[Entries taken from a collection]
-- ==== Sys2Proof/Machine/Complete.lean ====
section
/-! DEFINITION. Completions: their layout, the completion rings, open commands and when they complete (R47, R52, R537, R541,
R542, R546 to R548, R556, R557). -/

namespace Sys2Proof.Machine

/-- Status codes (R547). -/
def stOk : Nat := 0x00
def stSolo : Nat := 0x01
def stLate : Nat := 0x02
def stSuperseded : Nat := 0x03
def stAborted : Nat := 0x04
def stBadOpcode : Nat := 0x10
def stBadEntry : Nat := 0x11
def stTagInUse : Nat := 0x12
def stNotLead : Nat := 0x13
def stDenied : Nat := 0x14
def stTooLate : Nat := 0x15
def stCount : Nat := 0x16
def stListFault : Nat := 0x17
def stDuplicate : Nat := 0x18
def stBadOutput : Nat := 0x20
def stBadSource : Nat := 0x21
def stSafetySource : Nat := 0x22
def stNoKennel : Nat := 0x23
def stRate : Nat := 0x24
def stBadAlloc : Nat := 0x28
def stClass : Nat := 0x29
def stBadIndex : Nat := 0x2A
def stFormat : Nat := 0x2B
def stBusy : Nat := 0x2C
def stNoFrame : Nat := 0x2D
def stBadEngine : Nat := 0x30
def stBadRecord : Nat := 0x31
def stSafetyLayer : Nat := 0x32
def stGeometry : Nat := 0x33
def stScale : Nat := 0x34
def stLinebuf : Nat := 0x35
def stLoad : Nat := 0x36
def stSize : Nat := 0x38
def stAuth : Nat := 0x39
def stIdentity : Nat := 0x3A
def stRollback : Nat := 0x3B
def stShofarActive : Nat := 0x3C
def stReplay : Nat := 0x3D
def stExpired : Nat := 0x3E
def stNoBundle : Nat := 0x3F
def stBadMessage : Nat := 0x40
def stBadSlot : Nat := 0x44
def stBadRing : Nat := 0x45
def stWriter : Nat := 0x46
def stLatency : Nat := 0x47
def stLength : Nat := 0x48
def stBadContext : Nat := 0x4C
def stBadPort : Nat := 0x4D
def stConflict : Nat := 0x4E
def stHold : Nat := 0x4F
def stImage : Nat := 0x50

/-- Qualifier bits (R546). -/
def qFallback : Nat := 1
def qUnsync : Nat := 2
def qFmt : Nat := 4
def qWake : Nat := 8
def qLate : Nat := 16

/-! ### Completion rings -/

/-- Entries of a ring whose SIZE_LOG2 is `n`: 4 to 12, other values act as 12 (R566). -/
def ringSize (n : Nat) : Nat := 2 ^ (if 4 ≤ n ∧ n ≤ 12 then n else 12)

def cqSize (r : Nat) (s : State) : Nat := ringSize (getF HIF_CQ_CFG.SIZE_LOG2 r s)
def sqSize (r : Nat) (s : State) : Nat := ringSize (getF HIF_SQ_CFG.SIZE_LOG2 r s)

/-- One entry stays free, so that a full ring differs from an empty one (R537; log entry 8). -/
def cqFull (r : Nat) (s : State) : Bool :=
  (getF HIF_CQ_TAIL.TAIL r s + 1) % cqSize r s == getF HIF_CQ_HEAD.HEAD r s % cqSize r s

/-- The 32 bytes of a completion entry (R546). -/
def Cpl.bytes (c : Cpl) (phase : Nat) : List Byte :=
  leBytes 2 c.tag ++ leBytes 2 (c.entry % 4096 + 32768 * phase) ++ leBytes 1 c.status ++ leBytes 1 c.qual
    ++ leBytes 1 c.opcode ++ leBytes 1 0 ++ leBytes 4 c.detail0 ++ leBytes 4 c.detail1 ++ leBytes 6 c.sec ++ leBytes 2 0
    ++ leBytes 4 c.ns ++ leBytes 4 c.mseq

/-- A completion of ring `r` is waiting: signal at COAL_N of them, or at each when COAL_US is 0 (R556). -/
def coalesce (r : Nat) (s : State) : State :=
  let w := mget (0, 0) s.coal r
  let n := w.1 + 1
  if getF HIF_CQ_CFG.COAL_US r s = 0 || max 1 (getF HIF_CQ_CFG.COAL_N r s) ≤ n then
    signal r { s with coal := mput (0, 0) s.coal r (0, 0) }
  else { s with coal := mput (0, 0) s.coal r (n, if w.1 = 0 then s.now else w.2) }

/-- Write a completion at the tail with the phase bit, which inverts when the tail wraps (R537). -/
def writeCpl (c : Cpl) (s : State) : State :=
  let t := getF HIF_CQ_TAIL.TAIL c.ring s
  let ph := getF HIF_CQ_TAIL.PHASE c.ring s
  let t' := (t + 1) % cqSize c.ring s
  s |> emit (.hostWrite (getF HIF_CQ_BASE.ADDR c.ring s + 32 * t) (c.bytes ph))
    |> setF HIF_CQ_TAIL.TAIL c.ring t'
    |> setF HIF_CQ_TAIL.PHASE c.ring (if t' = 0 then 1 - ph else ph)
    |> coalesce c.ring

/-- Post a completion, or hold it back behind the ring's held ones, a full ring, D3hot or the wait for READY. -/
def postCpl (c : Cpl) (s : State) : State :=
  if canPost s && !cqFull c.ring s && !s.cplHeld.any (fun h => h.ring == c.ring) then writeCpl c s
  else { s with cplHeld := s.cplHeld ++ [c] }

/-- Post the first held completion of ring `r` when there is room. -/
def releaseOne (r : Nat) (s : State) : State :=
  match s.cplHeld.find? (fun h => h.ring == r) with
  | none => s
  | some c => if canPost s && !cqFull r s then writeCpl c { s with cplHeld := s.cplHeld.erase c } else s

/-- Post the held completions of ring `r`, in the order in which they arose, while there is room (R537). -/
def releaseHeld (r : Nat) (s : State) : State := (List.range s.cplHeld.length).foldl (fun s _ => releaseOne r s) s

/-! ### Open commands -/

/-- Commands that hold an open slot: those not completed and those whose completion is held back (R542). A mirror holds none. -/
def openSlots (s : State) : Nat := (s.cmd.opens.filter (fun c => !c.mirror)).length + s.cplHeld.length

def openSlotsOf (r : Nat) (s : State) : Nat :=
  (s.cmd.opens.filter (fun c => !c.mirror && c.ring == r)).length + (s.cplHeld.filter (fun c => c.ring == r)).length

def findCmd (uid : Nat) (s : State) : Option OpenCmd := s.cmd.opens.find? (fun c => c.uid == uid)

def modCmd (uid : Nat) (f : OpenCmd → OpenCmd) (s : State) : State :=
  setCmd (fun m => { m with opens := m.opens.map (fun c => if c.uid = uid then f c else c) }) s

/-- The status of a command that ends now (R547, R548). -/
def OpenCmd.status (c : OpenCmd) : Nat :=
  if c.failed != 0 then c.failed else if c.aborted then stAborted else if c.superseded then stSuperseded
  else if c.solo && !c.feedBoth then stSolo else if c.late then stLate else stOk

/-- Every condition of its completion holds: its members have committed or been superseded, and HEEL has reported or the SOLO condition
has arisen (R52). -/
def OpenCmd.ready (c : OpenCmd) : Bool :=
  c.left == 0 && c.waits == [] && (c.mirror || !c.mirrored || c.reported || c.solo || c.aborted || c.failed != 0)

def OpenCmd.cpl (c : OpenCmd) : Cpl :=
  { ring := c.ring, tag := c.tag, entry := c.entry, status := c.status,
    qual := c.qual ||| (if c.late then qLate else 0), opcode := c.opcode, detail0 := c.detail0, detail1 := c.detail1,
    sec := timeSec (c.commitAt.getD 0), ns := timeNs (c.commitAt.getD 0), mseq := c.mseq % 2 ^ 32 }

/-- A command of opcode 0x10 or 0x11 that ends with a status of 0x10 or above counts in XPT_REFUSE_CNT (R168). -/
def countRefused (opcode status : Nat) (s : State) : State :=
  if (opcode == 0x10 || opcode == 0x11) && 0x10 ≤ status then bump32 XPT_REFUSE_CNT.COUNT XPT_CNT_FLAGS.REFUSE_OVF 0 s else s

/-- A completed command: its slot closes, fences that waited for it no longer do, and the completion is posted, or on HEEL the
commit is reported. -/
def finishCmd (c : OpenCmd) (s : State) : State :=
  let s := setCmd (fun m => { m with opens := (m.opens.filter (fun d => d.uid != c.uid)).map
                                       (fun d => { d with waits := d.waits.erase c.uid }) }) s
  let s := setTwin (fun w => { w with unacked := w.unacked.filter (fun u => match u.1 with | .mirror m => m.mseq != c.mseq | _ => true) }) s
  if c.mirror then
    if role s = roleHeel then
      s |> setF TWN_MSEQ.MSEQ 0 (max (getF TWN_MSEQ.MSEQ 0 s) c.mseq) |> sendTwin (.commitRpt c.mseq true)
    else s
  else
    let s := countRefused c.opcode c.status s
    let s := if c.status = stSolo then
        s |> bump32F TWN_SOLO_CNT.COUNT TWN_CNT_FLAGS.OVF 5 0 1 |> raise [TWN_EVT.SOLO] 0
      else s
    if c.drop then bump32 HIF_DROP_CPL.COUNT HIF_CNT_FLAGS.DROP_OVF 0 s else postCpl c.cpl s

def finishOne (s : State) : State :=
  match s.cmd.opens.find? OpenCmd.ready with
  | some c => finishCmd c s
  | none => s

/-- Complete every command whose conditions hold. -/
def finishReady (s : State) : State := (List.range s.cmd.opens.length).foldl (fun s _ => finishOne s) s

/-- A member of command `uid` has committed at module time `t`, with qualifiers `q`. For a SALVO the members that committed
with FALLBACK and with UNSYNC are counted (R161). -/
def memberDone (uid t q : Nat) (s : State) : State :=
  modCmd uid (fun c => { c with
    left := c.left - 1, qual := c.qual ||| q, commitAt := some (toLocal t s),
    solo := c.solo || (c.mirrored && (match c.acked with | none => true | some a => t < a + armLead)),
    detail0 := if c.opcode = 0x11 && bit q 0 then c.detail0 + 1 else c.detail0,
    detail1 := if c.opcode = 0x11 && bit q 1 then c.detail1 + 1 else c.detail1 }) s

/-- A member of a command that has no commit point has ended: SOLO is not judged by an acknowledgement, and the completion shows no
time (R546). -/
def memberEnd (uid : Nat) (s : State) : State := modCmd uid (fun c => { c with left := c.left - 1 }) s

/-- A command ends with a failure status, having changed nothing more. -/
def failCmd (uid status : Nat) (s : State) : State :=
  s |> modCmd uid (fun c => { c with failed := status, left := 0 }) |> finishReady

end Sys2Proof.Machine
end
---
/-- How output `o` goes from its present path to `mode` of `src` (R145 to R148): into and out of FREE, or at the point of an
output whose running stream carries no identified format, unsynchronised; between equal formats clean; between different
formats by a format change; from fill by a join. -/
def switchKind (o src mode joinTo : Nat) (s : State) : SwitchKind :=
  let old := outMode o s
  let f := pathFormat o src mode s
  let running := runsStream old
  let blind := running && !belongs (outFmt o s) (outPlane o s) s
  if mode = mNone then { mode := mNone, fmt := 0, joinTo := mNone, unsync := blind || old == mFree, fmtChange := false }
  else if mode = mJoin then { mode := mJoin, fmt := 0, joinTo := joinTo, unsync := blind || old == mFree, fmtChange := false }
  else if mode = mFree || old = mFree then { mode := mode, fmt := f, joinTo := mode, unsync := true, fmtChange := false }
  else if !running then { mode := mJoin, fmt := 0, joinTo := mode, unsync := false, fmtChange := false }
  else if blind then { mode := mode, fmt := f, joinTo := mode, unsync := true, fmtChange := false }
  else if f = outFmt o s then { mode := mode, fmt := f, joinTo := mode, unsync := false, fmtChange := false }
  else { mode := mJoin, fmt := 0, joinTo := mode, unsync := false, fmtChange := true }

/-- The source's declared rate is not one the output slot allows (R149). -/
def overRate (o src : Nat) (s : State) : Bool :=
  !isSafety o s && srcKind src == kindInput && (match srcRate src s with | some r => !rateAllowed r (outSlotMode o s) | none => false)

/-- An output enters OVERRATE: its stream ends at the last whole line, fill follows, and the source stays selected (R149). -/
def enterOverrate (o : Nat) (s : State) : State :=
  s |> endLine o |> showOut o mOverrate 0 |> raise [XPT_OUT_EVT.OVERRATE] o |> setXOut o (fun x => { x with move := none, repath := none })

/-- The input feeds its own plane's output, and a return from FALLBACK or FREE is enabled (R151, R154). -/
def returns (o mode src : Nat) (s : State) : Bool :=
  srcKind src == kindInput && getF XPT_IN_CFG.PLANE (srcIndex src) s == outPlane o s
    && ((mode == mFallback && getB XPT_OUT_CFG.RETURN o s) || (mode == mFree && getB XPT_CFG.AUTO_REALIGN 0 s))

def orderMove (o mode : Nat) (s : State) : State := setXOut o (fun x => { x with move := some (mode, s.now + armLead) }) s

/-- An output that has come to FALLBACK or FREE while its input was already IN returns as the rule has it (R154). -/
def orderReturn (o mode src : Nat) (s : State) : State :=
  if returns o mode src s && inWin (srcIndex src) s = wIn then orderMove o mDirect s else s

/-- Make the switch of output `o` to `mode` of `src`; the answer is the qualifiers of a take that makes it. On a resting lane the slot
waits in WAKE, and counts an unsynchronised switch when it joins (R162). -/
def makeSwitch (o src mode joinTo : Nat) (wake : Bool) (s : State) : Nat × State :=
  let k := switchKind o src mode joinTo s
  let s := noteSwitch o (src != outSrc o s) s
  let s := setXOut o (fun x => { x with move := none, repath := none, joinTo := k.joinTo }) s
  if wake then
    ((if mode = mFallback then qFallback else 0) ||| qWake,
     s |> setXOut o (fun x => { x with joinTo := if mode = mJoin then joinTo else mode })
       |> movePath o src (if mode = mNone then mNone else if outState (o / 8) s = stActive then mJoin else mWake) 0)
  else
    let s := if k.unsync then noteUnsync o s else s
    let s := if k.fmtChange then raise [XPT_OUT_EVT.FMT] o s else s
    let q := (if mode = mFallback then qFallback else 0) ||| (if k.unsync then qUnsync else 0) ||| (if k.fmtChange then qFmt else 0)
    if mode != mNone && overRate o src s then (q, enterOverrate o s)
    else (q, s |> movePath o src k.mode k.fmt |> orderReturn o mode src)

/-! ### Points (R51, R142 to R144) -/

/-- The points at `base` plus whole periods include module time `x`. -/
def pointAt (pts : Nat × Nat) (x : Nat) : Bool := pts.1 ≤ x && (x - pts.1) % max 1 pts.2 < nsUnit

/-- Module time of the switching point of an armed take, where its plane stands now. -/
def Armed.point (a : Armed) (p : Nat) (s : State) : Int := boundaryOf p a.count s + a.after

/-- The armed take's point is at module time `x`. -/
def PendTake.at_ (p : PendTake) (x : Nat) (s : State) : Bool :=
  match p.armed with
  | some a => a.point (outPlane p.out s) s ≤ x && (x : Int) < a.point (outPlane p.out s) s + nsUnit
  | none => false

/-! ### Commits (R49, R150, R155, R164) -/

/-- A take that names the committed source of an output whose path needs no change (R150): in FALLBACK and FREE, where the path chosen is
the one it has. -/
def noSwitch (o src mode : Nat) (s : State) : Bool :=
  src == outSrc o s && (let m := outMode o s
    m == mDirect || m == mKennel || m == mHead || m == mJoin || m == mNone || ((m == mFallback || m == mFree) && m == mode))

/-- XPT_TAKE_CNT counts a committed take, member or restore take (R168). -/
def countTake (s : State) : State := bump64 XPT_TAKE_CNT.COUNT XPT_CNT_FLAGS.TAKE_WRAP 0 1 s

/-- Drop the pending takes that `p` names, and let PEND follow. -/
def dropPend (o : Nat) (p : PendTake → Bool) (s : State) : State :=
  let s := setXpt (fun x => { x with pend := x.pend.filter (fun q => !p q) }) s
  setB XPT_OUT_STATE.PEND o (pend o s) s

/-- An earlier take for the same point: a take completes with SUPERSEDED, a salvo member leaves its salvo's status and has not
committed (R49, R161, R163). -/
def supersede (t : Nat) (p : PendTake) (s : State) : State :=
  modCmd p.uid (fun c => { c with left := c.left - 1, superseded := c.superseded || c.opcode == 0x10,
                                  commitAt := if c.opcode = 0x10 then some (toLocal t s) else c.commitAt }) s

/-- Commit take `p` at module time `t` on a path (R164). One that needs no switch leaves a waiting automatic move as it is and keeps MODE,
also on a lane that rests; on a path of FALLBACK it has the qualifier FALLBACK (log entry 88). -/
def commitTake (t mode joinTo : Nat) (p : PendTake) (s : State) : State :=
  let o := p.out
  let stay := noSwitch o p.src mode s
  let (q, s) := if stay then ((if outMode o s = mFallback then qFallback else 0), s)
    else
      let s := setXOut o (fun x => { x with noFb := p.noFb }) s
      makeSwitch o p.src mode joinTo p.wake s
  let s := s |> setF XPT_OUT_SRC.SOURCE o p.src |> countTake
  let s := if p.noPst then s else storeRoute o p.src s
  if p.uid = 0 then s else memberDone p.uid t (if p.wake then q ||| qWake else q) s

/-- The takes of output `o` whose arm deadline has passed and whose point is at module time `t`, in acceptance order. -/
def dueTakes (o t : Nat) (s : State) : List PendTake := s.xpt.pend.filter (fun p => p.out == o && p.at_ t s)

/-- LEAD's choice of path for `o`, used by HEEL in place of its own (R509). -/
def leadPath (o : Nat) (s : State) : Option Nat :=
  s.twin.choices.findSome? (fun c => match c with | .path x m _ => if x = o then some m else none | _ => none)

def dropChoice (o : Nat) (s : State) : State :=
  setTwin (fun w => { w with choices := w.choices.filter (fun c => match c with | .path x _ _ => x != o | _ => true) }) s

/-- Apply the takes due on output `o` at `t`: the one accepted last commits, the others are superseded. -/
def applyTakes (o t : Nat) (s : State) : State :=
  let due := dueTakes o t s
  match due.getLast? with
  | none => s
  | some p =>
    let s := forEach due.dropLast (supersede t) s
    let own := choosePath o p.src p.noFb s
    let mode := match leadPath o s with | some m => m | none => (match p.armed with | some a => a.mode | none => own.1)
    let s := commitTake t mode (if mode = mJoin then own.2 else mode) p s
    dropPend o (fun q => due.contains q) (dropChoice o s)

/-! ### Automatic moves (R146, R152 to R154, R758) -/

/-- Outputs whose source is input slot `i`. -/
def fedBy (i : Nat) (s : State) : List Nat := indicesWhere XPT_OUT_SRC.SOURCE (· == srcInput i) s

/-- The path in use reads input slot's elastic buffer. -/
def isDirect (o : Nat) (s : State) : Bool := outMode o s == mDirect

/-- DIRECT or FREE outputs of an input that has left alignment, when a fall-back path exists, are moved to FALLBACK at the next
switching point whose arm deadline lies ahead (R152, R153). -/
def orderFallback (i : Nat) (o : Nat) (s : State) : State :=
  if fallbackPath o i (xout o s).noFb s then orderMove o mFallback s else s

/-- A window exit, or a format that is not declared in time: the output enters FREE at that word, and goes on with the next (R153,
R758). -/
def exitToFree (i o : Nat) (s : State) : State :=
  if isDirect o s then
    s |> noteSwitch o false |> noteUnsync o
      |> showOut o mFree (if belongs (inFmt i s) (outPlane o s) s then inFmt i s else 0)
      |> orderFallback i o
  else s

(Action item) Above are the records; from them, give again exactly the lines from the one containing "Open commands -/" through the one containing "(R547, R548). -/", both included.

(Solution for this task)
/-! ### Open commands -/

/-- Commands that hold an open slot: those not completed and those whose completion is held back (R542). A mirror holds none. -/
def openSlots (s : State) : Nat := (s.cmd.opens.filter (fun c => !c.mirror)).length + s.cplHeld.length

def openSlotsOf (r : Nat) (s : State) : Nat :=
  (s.cmd.opens.filter (fun c => !c.mirror && c.ring == r)).length + (s.cplHeld.filter (fun c => c.ring == r)).length

def findCmd (uid : Nat) (s : State) : Option OpenCmd := s.cmd.opens.find? (fun c => c.uid == uid)

def modCmd (uid : Nat) (f : OpenCmd → OpenCmd) (s : State) : State :=
  setCmd (fun m => { m with opens := m.opens.map (fun c => if c.uid = uid then f c else c) }) s

/-- The status of a command that ends now (R547, R548). -/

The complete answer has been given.